For those of you who’ve read Harry Potter — which at this point really ought to be everyone, unless you’ve been trapped under a heavy object since 1998 — you know how the Leaky Cauldron and Number 12, Grimmauld Place seem to balloon suddenly between previously existing establishments, squishing other buildings out of their way?  I had the strong sensation that the same thing was happening on Main Street.  All of these places had appeared to me, in a very abrupt inflatable fashion, between the usual nighttime suspects:  World Café, Finn McCool’s, Lula’s, Circle Bar, Mor Bar, Patrick O’Brien’s.  I had never before noticed how out-of-place Circle Bar in particular looks.  It’s on a sunny stretch of pavement, surrounded by chic, carefully curated little stores, but the bar itself is one big slab of building, sloppily painted in red and black with a leering yellow sign.  It’s like a plot of land from Hollywood Boulevard was picked up and plunked in the middle of Santa Monica. Even at 4 o’clock on a Sunday afternoon, the sidewalk out front reeks of cheap booze.

If you hurry past that one disconcerting spot, the peoplewatching is good, too.  Venice hippies and Westside yuppies carefully circumnavigate each other on the sidewalks; even their dogs maintain distance.  I watched the police dealing with a drunk homeless man who was shouting nonsensically at passersby, a reminder of the intrinsic problems that plague this warm, hospitable part of town.   The smells of cigarette smoke, coffee, patchouli, stale whiskey and expensive retail twined around all of us, wrapped in a rich waft of ocean salt.

It was only at the very end of the walk that I remembered:  I had been there once before in the daytime.  On a date – a Sunday morning brunch date, to be exact –  almost precisely a year ago.  I suppose it’s not surprising that I missed Max Azria or Bike Attack that morning; I was so nervous I thought I was going to turn inside out.   I remember noting the Hare Krishna festival that was going on (they were rolling a festooned triple-decker float down the street, ululating and pelting onlookers with flowers, so they were difficult to miss), but otherwise the place in my memory is just a colorful blur.

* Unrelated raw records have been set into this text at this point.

theorem hostMove_writeReg_buf : hostMove (.writeReg .buf x) s =
    if x < 2 ^ s.addrW then .next { s with buf := x, written := { s.written with buf := true } }
    else .refused .valueTooWide := by rw [hostMove, hostWrite, if_neg hs]

theorem hostMove_writeReg_h : hostMove (.writeReg .h x) s =
    if x < 2 ^ 32 then .next { s with h := BitVec.ofNat 32 x, written := { s.written with h := true } }
    else .refused .valueTooWide := by rw [hostMove, hostWrite, if_neg hs]

theorem hostMove_writeReg_bpp : hostMove (.writeReg .bpp x) s =
    if x < 2 ^ 32 then .next { s with bpp := BitVec.ofNat 32 x, written := { s.written with bpp := true } }
    else .refused .valueTooWide := by rw [hostMove, hostWrite, if_neg hs]

theorem hostMove_writeReg_bpl : hostMove (.writeReg .bpl x) s =
    if x < 2 ^ 32 then .next { s with bpl := BitVec.ofNat 32 x, written := { s.written with bpl := true } }
    else .refused .valueTooWide := by rw [hostMove, hostWrite, if_neg hs]

theorem hostMove_writeReg_ksel : hostMove (.writeReg .ksel x) s =
    if x < 4 then .next { s with ksel := BitVec.ofNat 2 x, written := { s.written with ksel := true } }
    else .refused .valueTooWide := by rw [hostMove, hostWrite, if_neg hs]

theorem hostMove_writeReg_ctrl : hostMove (.writeReg .ctrl x) s =
    if x = 0 then .next s else if x = 1 then s.start else .refused .reservedCtrlBits := by
  rw [hostMove, hostWrite, if_neg hs]

theorem hostMove_writeReg_readOnly {r : HostReg} (hr : r = .status ∨ r = .fcause ∨ r = .frow ∨ r = .fbyte) :
    hostMove (.writeReg r x) s = .refused .readOnlyRegister := by
  rcases hr with rfl | rfl | rfl | rfl <;> rw [hostMove, hostWrite, if_neg hs]

end

/-- Settles O13: each register's own test of the value decides between holding it and the refusal. -/
theorem registerWriteIsHeldOrRefused : Obligations.RegisterWriteIsHeldOrRefused := by
  intro s x hs
  refine ⟨fun hx => ?buf, fun hx => ?h, fun hx => ?bpp, fun hx => ?bpl, fun hx => ?ksel, ?zero, fun hx => ?reserved,
    fun _ hr => hostMove_writeReg_readOnly hs x hr, fun hx => ?wideBuf, fun hx r hr => ?wideWord, fun hx => ?wideKsel⟩
  case buf => rw [hostMove_writeReg_buf hs, if_pos hx]
  case h => exact ⟨_, (hostMove_writeReg_h hs x).trans (if_pos hx), Nat.mod_eq_of_lt hx, rfl⟩
  case bpp => exact ⟨_, (hostMove_writeReg_bpp hs x).trans (if_pos hx), Nat.mod_eq_of_lt hx, rfl⟩
  case bpl => exact ⟨_, (hostMove_writeReg_bpl hs x).trans (if_pos hx), Nat.mod_eq_of_lt hx, rfl⟩
  case ksel => exact ⟨_, (hostMove_writeReg_ksel hs x).trans (if_pos hx), Nat.mod_eq_of_lt hx, rfl⟩
  case zero => rw [hostMove_writeReg_ctrl hs, if_pos rfl]
  case reserved => rw [hostMove_writeReg_ctrl hs, if_neg (by omega), if_neg (by omega)]
  case wideBuf => rw [hostMove_writeReg_buf hs, if_neg (by omega)]
  case wideWord =>
    rcases hr with rfl | rfl | rfl
    · rw [hostMove_writeReg_h hs, if_neg (by omega)]
    · rw [hostMove_writeReg_bpp hs, if_neg (by omega)]
    · rw [hostMove_writeReg_bpl hs, if_neg (by omega)]
  case wideKsel => rw [hostMove_writeReg_ksel hs, if_neg (by omega)]

/-! ### Register reads (R21, R34, R35) -/

/-- A read that R21 allows answers the register's value and changes nothing but the host's own record. -/
theorem hostMove_readReg {r : HostReg} {s : State} {x : Nat} (hr : r.isParameter = true → s.status ≠ .busy)
    (hx : regValue r s = x) :
    ∃ t, hostMove (.readReg r) s = .next t ∧ t.readData = x ∧
      t = { s with readData := t.readData, fresh := t.fresh } := by
  refine ⟨{ s with readData := regValue r s, fresh := s.fresh + 1 }, ?_, hx, rfl⟩
  rw [hostMove, hostRead, if_neg]
  simpa using hr

/-- Settles O14: what a register that holds a value answers is that value. -/
theorem registerReadAnswersValue : Obligations.RegisterReadAnswersValue := by
  intro s
  refine ⟨?status, fun hf => ⟨?fcause, ?frow, ?fbyte⟩,
    fun hs => ⟨fun hw => ?buf, fun hw => ?h, fun hw => ?bpp, fun hw => ?bpl, fun hw => ?ksel⟩⟩
  case status =>
    refine hostMove_readReg (fun h => by cases h) ?_
    rw [regValue]
    cases s.status <;> rfl
  case fcause => exact hostMove_readReg (fun h => by cases h) (if_pos hf)
  case frow => exact hostMove_readReg (fun h => by cases h) (if_pos hf)
  case fbyte => exact hostMove_readReg (fun h => by cases h) (if_pos hf)
  case buf => exact hostMove_readReg (fun _ => hs) (if_pos hw)
  case h => exact hostMove_readReg (fun _ => hs) (if_pos hw)
  case bpp => exact hostMove_readReg (fun _ => hs) (if_pos hw)
  case bpl => exact hostMove_readReg (fun _ => hs) (if_pos hw)
  case ksel => exact hostMove_readReg (fun _ => hs) (if_pos hw)

/-! ### The host's accesses to memory between invocations (R41, R50) -/

/-- A byte can be accessed where it is an address of the space and in no hole. -/
theorem State.accessFault_byte {s : State} {a : Nat} (ha : a < 2 ^ s.addrW)
    (hholes : ∀ r ∈ s.holes, ¬(r.base ≤ a ∧ a < r.base + r.size)) : s.accessFault a 1 = none :=
  State.accessFault_none.2 ⟨ha, clearOf_iff.2 fun x h1 h2 r hr => by
    obtain rfl : x = a := by omega
    exact hholes r hr⟩

theorem State.accessFault_outside {s : State} {a : Nat} (ha : 2 ^ s.addrW ≤ a) :
    s.accessFault a 1 = some .outsideAddressSpace := if_pos (Nat.lt_succ_of_le ha)

theorem State.accessFault_hole {s : State} {a : Nat} (ha : a < 2 ^ s.addrW)
    (hhole : ∃ r ∈ s.holes, r.base ≤ a ∧ a < r.base + r.size) : s.accessFault a 1 = some .noOrdinaryMemory := by
  obtain ⟨r, hr, hin⟩ := hhole
  have hclear : ¬clearOf s.holes a 1 = true := fun h => clearOf_iff.1 h a (Nat.le_refl a) (Nat.lt_succ_self a) r hr hin
  rw [State.accessFault, if_neg (by omega), if_neg hclear]

theorem hostMem_stopped {s : State} {a : Nat} (hs : s.status ≠ .busy) (t : State) (ha : s.accessFault a 1 = none) :
    hostMem a s t = .next t := by
  rw [hostMem, if_neg (by simp [hs]), ha]

theorem hostMem_fault {s : State} {a : Nat} {e : Fault} (hs : s.status ≠ .busy) (t : State)
    (ha : s.accessFault a 1 = some e) : hostMem a s t = .fault e := by
  rw [hostMem, if_neg (by simp [hs]), ha]

/-- Settles O18: the access test has three outcomes, and a write in canonical memory is read back. -/
theorem hostMemoryWriteReadsBack : Obligations.HostMemoryWriteReadsBack := by
  intro s a b hmem hs
  refine ⟨fun ha hholes => ?_, fun ha => ?_, fun ha hhole => ?_⟩
  · have hacc := State.accessFault_byte ha hholes
    refine ⟨{ s with mem := s.mem.write a b }, _, hostMem_stopped hs _ hacc, hostMem_stopped hs _ hacc, ?_, rfl,
      fun x hx => Memory.read_write_ne b hx, rfl⟩
    exact congrArg BitVec.toNat (Memory.read_write_same hmem a b)
  · exact ⟨hostMem_fault hs _ (State.accessFault_outside ha), hostMem_fault hs _ (State.accessFault_outside ha)⟩
  · exact ⟨hostMem_fault hs _ (State.accessFault_hole ha hhole), hostMem_fault hs _ (State.accessFault_hole ha hhole)⟩

end Sys2Proof.Machine
end

section
/-! The host's moves that a running invocation refuses (20_memory.md R60; R21, R258, R304). -/

namespace Sys2Proof.Machine

theorem State.inBuffer_iff {s : State} {a : Nat} :
    s.inBuffer a = true ↔ s.buf ≤ a ∧ a < s.buf + s.h.toNat * s.bpl.toNat := by
  rw [State.inBuffer, Bool.and_eq_true, decide_eq_true_iff, decide_eq_true_iff]

section

variable {s : State} (hs : s.status = .busy)
include hs

theorem hostWrite_busy (r : HostReg) (x : Nat) : hostWrite r x s = .refused .hostMoveWhileBusy := by
  rw [hostWrite.eq_def, if_pos hs]

theorem hostRead_busy {r : HostReg} (hr : r.isParameter = true) : hostRead r s = .refused .hostMoveWhileBusy := by
  rw [hostRead, if_pos (by simp [hr, hs])]

/-- The refusal comes before the access test, and whatever the access would do. -/
theorem hostMem_busy {a : Nat} (ha : s.inBuffer a = true) (t : State) :
    hostMem a s t = .refused .hostMoveWhileBusy := by
  rw [hostMem, if_pos (by simp [ha, hs])]

end

/-- Settles O15: each kind of move tests for BUSY before anything else it tests. -/
theorem busyHostMovesRefused : Obligations.BusyHostMovesRefused := by
  intro s hs
  refine ⟨hostWrite_busy hs, fun r hr => hostRead_busy hs ?parameter, fun a hlow hhigh => ?buffer⟩
  case parameter => rcases hr with rfl | rfl | rfl | rfl | rfl <;> rfl
  case buffer =>
    have ha : s.inBuffer a = true := State.inBuffer_iff.2 ⟨hlow, hhigh⟩
    exact ⟨hostMem_busy hs ha _, fun _ => hostMem_busy hs ha _⟩

end Sys2Proof.Machine
end

section
/-! The coding of rows (30_encoding.md): what decodes, and the instruction that an opcode byte and a mode select. -/

namespace Sys2Proof

theorem Row.wf_iff {m : Mode} {bpl : Nat} {r : Row} :
    r.wf m bpl = true ↔ r.op.wf m = true ∧ bplOk m.bpp.toNat bpl = true ∧ r.payload.length + 1 = bpl := by
  rw [Row.wf, Bool.and_eq_true, Bool.and_eq_true, beq_iff_eq, and_assoc]

/-- What the decoder accepts: an opcode byte the mode has an instruction for, an allowed row length, and as many bytes
(R80, R83). -/
theorem decode_cons_eq_ok_iff {m : Mode} {bpl : Nat} {ft : Byte} {bytes : List Byte} {r : Row} {rest : List Byte} :
    decode m bpl (ft :: bytes) = .ok (r, rest) ↔
      decodeOpcode m ft = .ok r.op ∧ bplOk m.bpp.toNat bpl = true ∧ bpl ≤ bytes.length + 1 ∧
      bytes.take (bpl - 1) = r.payload ∧ bytes.drop (bpl - 1) = rest := by
  obtain ⟨op, payload⟩ := r
  rw [decode]
  cases hop : decodeOpcode m ft with
  | error e => simp
  | ok i =>
    cases hlen : bplOk m.bpp.toNat bpl with
    | false => simp
    | true =>
      by_cases hshort : bytes.length + 1 < bpl
      · simp [hshort, Nat.not_le.2 hshort]
      · simp [hshort, Nat.not_lt.1 hshort, and_assoc]

theorem decode_reserved {m : Mode} {ft : Byte} (h : 5 ≤ ft.toNat) (bpl : Nat) (bytes : List Byte) :
    decode m bpl (ft :: bytes) = .error (.reservedOpcode ft) := by
  rw [decode, decodeOpcode_reserved h]

/-- An instruction of the mode is what its own opcode byte selects (R86, R89). -/
theorem decodeOpcode_opcode {m : Mode} {i : Instr} (h : i.wf m = true) : decodeOpcode m i.opcode = .ok i := by
  rw [Instr.opcode, decodeOpcode_ok (Filter.ofByte?_toByte i.filter), Instr.select_of_wf h]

It’s amazing how much of this you can only register or appreciate when you’re alone and on foot.  Creamy pages stacked in a store window, or the scent of palm leaves mixed with acrylic paint.   If you’re with someone you’re distracted, talking, and if you’re driving you’re glassed in, moving through the space too fast in your own temperature-controlled capsule.  On Sunday I just stood there, my arms washed ochre in the late-summer light, and for a minute I could ignore the fact that it was going to take me another 45 minutes to drive the five miles home.  For a minute I could just look around a little, feeling the salt in my hair and the pavement beneath my feet.

2 Comments leave one →
  1. February 4, 2010 10:58 pm

    This was just lovely. I felt transported to the sunny beach-adjacent strips of sidewalk in that particular area of Los Angeles, and I felt all warm and fuzzy inside.

  2. February 7, 2010 6:00 pm

    I remember Santa Monica well; I dated a girl there for a while and remember walking to the beach and down the Promenade. This entry made me remember going there to visit my brother and the time I played hooky and lay out in the sun with my buddy on a Monday.

    Thanks! This is what I do while the world watches the Superbowl.